Всеволод Сергеевич Семенцов и российская индология - [20]
Наше общение продолжалось вплоть до 1985 г. В летнее время у меня был отпуск, и я проводил его на даче. Как-то вечером я возвращаюсь с дачи и встречаю Всеволода Сергеевича в метро. Я смотрю на лицо — я не узнаю его. Лицо у него совершенно не того человека, с которым мы всего несколько недель назад виделись. Я смотрю: на лице у него написано страдание, видно, что отразилась какая-то тяжкая болезнь. Я сразу воскликнул: «Сева, что с тобой?» — «Да вот что-то, или я заболел, не знаю, сейчас идет обследование, у меня большая слабость…» Вот так мы встали перед фактом, что Всеволод Сергеевич тяжко заболел. Весь период болезни друзья часто навещали его и в больнице и дома. Его соборовали несколько священнослужителей, и он причастился Святых Тайн. Состояние здоровья его ухудшалось, и свершилось то, чего мы больше всего боялись: Всеволод Сергеевич оставил нас.

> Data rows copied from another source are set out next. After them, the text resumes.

-- ==== Sys2Proof/Syntax.lean ====
section
/-! DEFINITION. The instruction set (00_scope.md R1): the host operations of 45_host_interface.md and the
micro-operations of 42_transaction_fsm.md and 43_data_phase.md, one constructor per row of
spec/opcode_table.json, in the table's order. -/

namespace Sys2Proof

/-- The eight host registers of 20_memory.md R51, in address order. -/
inductive HostReg where
  | ctrl | status | frame0 | frame1 | frame2 | frame3 | frame4 | state
  deriving DecidableEq, Repr

/-- An instruction of the DPE. A host operation carries its `wdata` field whole, a reserved state code
above 11 carries the code. -/
inductive Instr where
  /-- START: `wr CTRL, v` with `v[0] = 1` (R200). -/
  | start (wdata : Byte)
  /-- WR_CTRL_NOP: `wr CTRL, v` with `v[0] = 0` (R201). -/
  | wrCtrlNop (wdata : Byte)
  /-- WR_STATUS (R202). -/
  | wrStatus (wdata : Byte)
  /-- WR_FRAME0 (R202). -/
  | wrFrame0 (wdata : Byte)
  /-- WR_FRAME1 (R202). -/
  | wrFrame1 (wdata : Byte)
  /-- WR_FRAME2 (R202). -/
  | wrFrame2 (wdata : Byte)
  /-- WR_FRAME3 (R202). -/
  | wrFrame3 (wdata : Byte)
  /-- WR_FRAME4 (R202). -/
  | wrFrame4 (wdata : Byte)
  /-- WR_STATE (R202). -/
  | wrState (wdata : Byte)
  /-- RD_CTRL (R203). -/
  | rdCtrl (wdata : Byte)
  /-- RD_STATUS (R204). -/
  | rdStatus (wdata : Byte)
  /-- RD_FRAME0 (R205). -/
  | rdFrame0 (wdata : Byte)
  /-- RD_FRAME1 (R206). -/
  | rdFrame1 (wdata : Byte)
  /-- RD_FRAME2 (R207). -/
  | rdFrame2 (wdata : Byte)
  /-- RD_FRAME3 (R208). -/
  | rdFrame3 (wdata : Byte)
  /-- RD_FRAME4 (R209). -/
  | rdFrame4 (wdata : Byte)
  /-- RD_STATE (R210). -/
  | rdState (wdata : Byte)
  /-- IDLE, code 0 (R121). -/
  | idle
  /-- ARM, code 1 (R122). -/
  | arm
  /-- BUS_IDLE, code 2 (R123). -/
  | busIdle
  /-- START_LOW, code 3 (R124). -/
  | startLow
  /-- RELEASE, code 4 (R125). -/
  | release
  /-- ACK_H1, code 5 (R126). -/
  | ackH1
  /-- ACK_L, code 6 (R127). -/
  | ackL
  /-- ACK_H2, code 7 (R128). -/
  | ackH2
  /-- BIT_L, code 8 (R150). -/
  | bitL
  /-- BIT_H, code 9 (R151). -/
  | bitH
  /-- CHECK, code 10 (R154). -/
  | check
  /-- RESERVED_11, code 11 (R129). -/
  | reserved11
  /-- RESERVED_12_15, codes 12 to 15 (R129). -/
  | reserved1215 (code : StateCode)
  deriving DecidableEq, Repr

/-- The bits of one instruction: a host bus word (R70) or a state code (R73). -/
inductive Code where
  | host (w : BusWord)
  | state (c : StateCode)
  deriving DecidableEq, Repr

end Sys2Proof
end

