-- ==== Sys2Proof/Machine/Ops.lean ====
section
/-! DEFINITION. The shared operations: the line outputs, completion (the DPE's only exceptional control
transfer), the accepted START, the Pulse Timer, the bit decoder, the frame assembler and the checksum. -/

namespace Sys2Proof.Machine

/-! ## Writing the state -/

/-- `drive(oe, out, pull)` (00_scope.md R13, 10_state.md R29). -/
def drive (oe : Bool) (out : Level) (pull : BitVec 2) (s : State) : State :=
  { s with lineOe := oe, lineOut := out, linePull := pull }

/-- `complete(code)` (60_exceptions.md R236), the completion step: RESULT and DONE are written, the engine
returns to IDLE and the line is released. `cnt`, `bitidx`, `lowdur`, `asm` and FRAME keep their values. -/
def complete (code : BitVec 3) (s : State) : State :=
  drive false true pullUp { s with result := code, done := true, st := stIdle }

/-- `cnt <- c`, into 16 bits. In every reachable state `c` fits (10_state.md R26, 41_pulse_timer.md R108);
where it would not, the low 16 bits are kept (log entry 6). -/
def setCnt (c : Nat) (s : State) : State := { s with cnt := BitVec.ofNat 16 c }

/-- `cnt <- c; st <- st'`. -/
def advance (st' : StateCode) (c : Nat) (s : State) : State :=
  { s with st := st', cnt := BitVec.ofNat 16 c }

/-- `bitidx <- i`, into 6 bits (log entry 6). -/
def setBitidx (i : Nat) (s : State) : State := { s with bitidx := BitVec.ofNat 6 i }

/-- `lowdur <- d`, into 8 bits. A passing measurement is below T_TIMEOUT and fits (41_pulse_timer.md R108). -/
def setLowdur (d : Nat) (s : State) : State := { s with lowdur := BitVec.ofNat 8 d }

/-- `asm <- a`. -/
def setAsm (a : Frame) (s : State) : State := { s with asm := a }

/-- `FRAME[k] <- asm[k]` for k = 0..4, all five in one step (43_data_phase.md R156). -/
def publish (s : State) : State := { s with frame := s.asm }

/-- The value a host read returns on `rdata` (30_encoding.md R70; log entry 4). -/
def setRdata (v : Byte) (s : State) : State := { s with rdata := v }

/-- The environment's draws reach the ports at a tick (10_state.md R31, R32). -/
def takeDraws (sample avail : Level) (s : State) : State :=
  { s with lineIn := sample, lineAvail := avail }

/-- The effect of a START the engine accepts (45_host_interface.md R200). No line output changes. -/
def acceptStart (s : State) : State :=
  { s with
    st := stArm, done := false, result := 0, frame := Frame.zero,
    cnt := 0, bitidx := 0, lowdur := 0, asm := Frame.zero }

/-- Every state element at its reset value (10_state.md R39). The ports, the agenda and the counter of free
draws are not state elements and stay. -/
def toReset (s : State) : State :=
  { State.reset with
    rst := s.rst, lineIn := s.lineIn, lineAvail := s.lineAvail, rdata := s.rdata,
    agenda := s.agenda, draws := s.draws }

/-- The level of the reset input. -/
def setRst (asserted : Bool) (s : State) : State := { s with rst := asserted }

/-! ## The register space -/

/-- START (45_host_interface.md R200): accepted in IDLE, ignored while BUSY (R211). -/
def startOp (s : State) : State := if s.st = stIdle then acceptStart s else s

/-- `MemWrite(addr, 1, v)` (20_memory.md R50, R59): the only write with an effect is one to CTRL with
`v[0] = 1`. -/
def memWrite (a : BitVec 3) (v : Byte) (s : State) : State :=
  match HostReg.ofAddr a with
  | .ctrl => if v.getLsbD 0 then startOp s else s
  | .status | .frame0 | .frame1 | .frame2 | .frame3 | .frame4 | .state => s

/-- A write that the register ignores (45_host_interface.md R201, R202). -/
def ignoredWrite (s : State) : State := s

/-- A read of register `r` returns its contents and changes nothing else (20_memory.md R58). -/
def readOp (r : HostReg) (s : State) : State := setRdata (regValue r s) s

/-! ## The Pulse Timer (41_pulse_timer.md R101) -/

/-- What one step of the Pulse Timer answers. -/
inductive PtResult where
  /-- The line is still at the target level: the count goes on. -/
  | cont (c : Nat)
  /-- The measurement ends with duration `d`. -/
  | finish (d : Nat)
  deriving DecidableEq, Repr

/-- `PT(v, c, s)`, on naturals (00_scope.md R11). -/
def pt (v : Level) (c : Nat) (s : Level) : PtResult :=
  if s ≠ v then .finish c
  else if c + 1 > Config.dpe.tTimeout then .finish (c + 1)
  else .cont (c + 1)

/-- One tick of a measurement of level `v`: `cnt <- c'` while it goes on, the state's own rule for `d` at
its end (41_pulse_timer.md R101, R106). -/
def measure (v : Level) (atEnd : Nat → State → State) (s : State) : State :=
  match pt v s.cnt.toNat s.lineIn with
  | .cont c => setCnt c s
  | .finish d => atEnd d s

/-- The at-or-beyond test of 41_pulse_timer.md R104 (90_conflicts.md C1). -/
def timedOut (d : Nat) : Bool := decide (Config.dpe.tTimeout ≤ d)

/-- The acknowledgement window (42_transaction_fsm.md R127, R128), both bounds inclusive. -/
def inAckWindow (d : Nat) : Bool := decide (Config.dpe.ackMin ≤ d ∧ d ≤ Config.dpe.ackMax)

/-- A whole measurement: the Pulse Timer over a list of samples from a count `c`, with the duration and the
samples not used; `none` where the samples run out first (41_pulse_timer.md R102). -/
def duration (v : Level) : Nat → List Level → Option (Nat × List Level)
  | _, [] => none
  | c, s :: rest =>
    match pt v c s with
    | .cont c' => duration v c' rest
    | .finish d => some (d, rest)

/-! ## A fixed sleep -/

/-- One tick of a fixed sleep of `n` ticks (42_transaction_fsm.md R123 to R125): count up to `n`, then `next`. -/
def sleep (n : Nat) (next : State → State) (s : State) : State :=
  if s.cnt.toNat + 1 = n then next s else setCnt (s.cnt.toNat + 1) s

/-! ## The bit decoder and the frame assembler -/

/-- `bit_decide(lo, hi)` (43_data_phase.md R152): strict and unsigned, equal durations give 0. -/
def bitDecide (lo hi : Nat) : Bool := decide (lo < hi)

/-- A byte with bit `j` set to `b`. -/
def setBit (x : Byte) (j : Nat) (b : Bool) : Byte :=
  if b then x ||| (1#8 <<< j) else x &&& ~~~(1#8 <<< j)

/-- A frame with byte `k` changed; a frame has bytes 0 to 4. -/
def modifyByte (f : Frame) (k : Nat) (g : Byte → Byte) : Frame :=
  match k with
  | 0 => { f with b0 := g f.b0 }
  | 1 => { f with b1 := g f.b1 }
  | 2 => { f with b2 := g f.b2 }
  | 3 => { f with b3 := g f.b3 }
  | 4 => { f with b4 := g f.b4 }
  | _ => f

/-- `pack(asm, i, b)` (43_data_phase.md R153): slot `i` is bit `7 - i mod 8` of byte `i / 8`
(20_memory.md R54). The rule gives slots 0 to 39; above them the buffer is a free value (log entry 7). -/
def pack (a : Frame) (i : Nat) (b : Bool) : Frame :=
  if i < Config.dpe.nBits then modifyByte a (i / 8) fun x => setBit x (7 - i % 8) b
  else Config.packBeyondFrame a i b

/-- The bit of slot `i` in a frame (20_memory.md R54), `false` where there is no such slot. -/
def slotBit (f : Frame) (i : Nat) : Bool :=
  match i / 8 with
  | 0 => f.b0.getLsbD (7 - i % 8)
  | 1 => f.b1.getLsbD (7 - i % 8)
  | 2 => f.b2.getLsbD (7 - i % 8)
  | 3 => f.b3.getLsbD (7 - i % 8)
  | 4 => f.b4.getLsbD (7 - i % 8)
  | _ => false

/-! ## The checksum -/

/-- The 16-bit sum of the first four bytes (43_data_phase.md R155). -/
def sum16 (f : Frame) : BitVec 16 :=
  f.b0.zeroExtend 16 + f.b1.zeroExtend 16 + f.b2.zeroExtend 16 + f.b3.zeroExtend 16

/-- `checksum_ok` (43_data_phase.md R155). -/
def checksumOk (f : Frame) : Bool := decide (f.b4 = (sum16 f).extractLsb' 0 8)

end Sys2Proof.Machine
end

Это горе всеми нами переживалось тяжко, как утрата невосполнимая. В его лице мы потеряли человека, который мог бы много и много еще принести пользы и Церкви, и всем ищущим людям, особенно интеллигенции, которая в то время обретала пути веры. Всеволод Сергеевич и знаниями своими, и верою своею, и своими планируемыми трудами, которые были бы основополагающими для духовного познания, мог бы принести пользу не только всем нам, но и последующим поколениям. Мы всегда незабвенно храним в сердце светлую память о нашем друге, о нашем собрате, подвижнике. И конечно, Всеволод Сергеевич остается для нас живым человеком, живым другом, который сейчас временно положил предел и границу для наших возможностей общаться, но в сердце мы всегда с ним, и он, я думаю, также с нами — по милости Божией, по благодати Господней.
Но вот еще такой важный вопрос: как он относился к духовничеству? Самое поразительное, что он три года готовился для того, чтобы написать то письмо. И это едва ли не важнейший вопрос, потому что есть две основные тенденции: одна тенденция — люди вообще живут без духовного руководства, а вторая — считается, что батюшка должен решить за тебя все проблемы, полностью снять с тебя вообще всю ответственность. Это, в частности, проявляется в таком явлении, как младостарчество. А если вспомнить об отношении Всеволода Сергеевича и к духовничеству, к личности духовного отца, то он понимал, что духовник — это действительно подлинно отец, к которому не просто можно подойти и решить ряд проблем и вопросов. Духовник должен свое чадо духовно родить, или вымолить, или, как апостол Павел пишет: Чадца моя, имиже паки болезную, дондеже вообразится Христосъ въ васъ (Гал 4:19). Здесь действительно есть таинственная сторона. У нас может быть большой диапазон отношения к сути самого духовничества и тех средств окормления, которыми пастырь может вести или руководствовать. Поэтому здесь нет возможности изобразить все особенности этих путей, потому что это отдельная тема, и, по-видимому, очень солидная. И поэтому я мог бы сказать только, что подлинное, настоящее духовничество идет от Господа, оно идет каким-то своим таинственным путем. И иногда даже сам духовник может получить от Бога ясные указания, почувствовать, что к нему идет не просто человек, а идет душа, которая вручается ему. Чудно как для самого духовника, так и для тех, кто может увидеть в лице священника или монаха, что он именно тот, кого душа искала, кто ему дан от Бога. Здесь есть какая-то, можно сказать, тайна, которая явно существует в Церкви, но к этому нужно действительно в очень серьезной мере готовиться. Это не просто…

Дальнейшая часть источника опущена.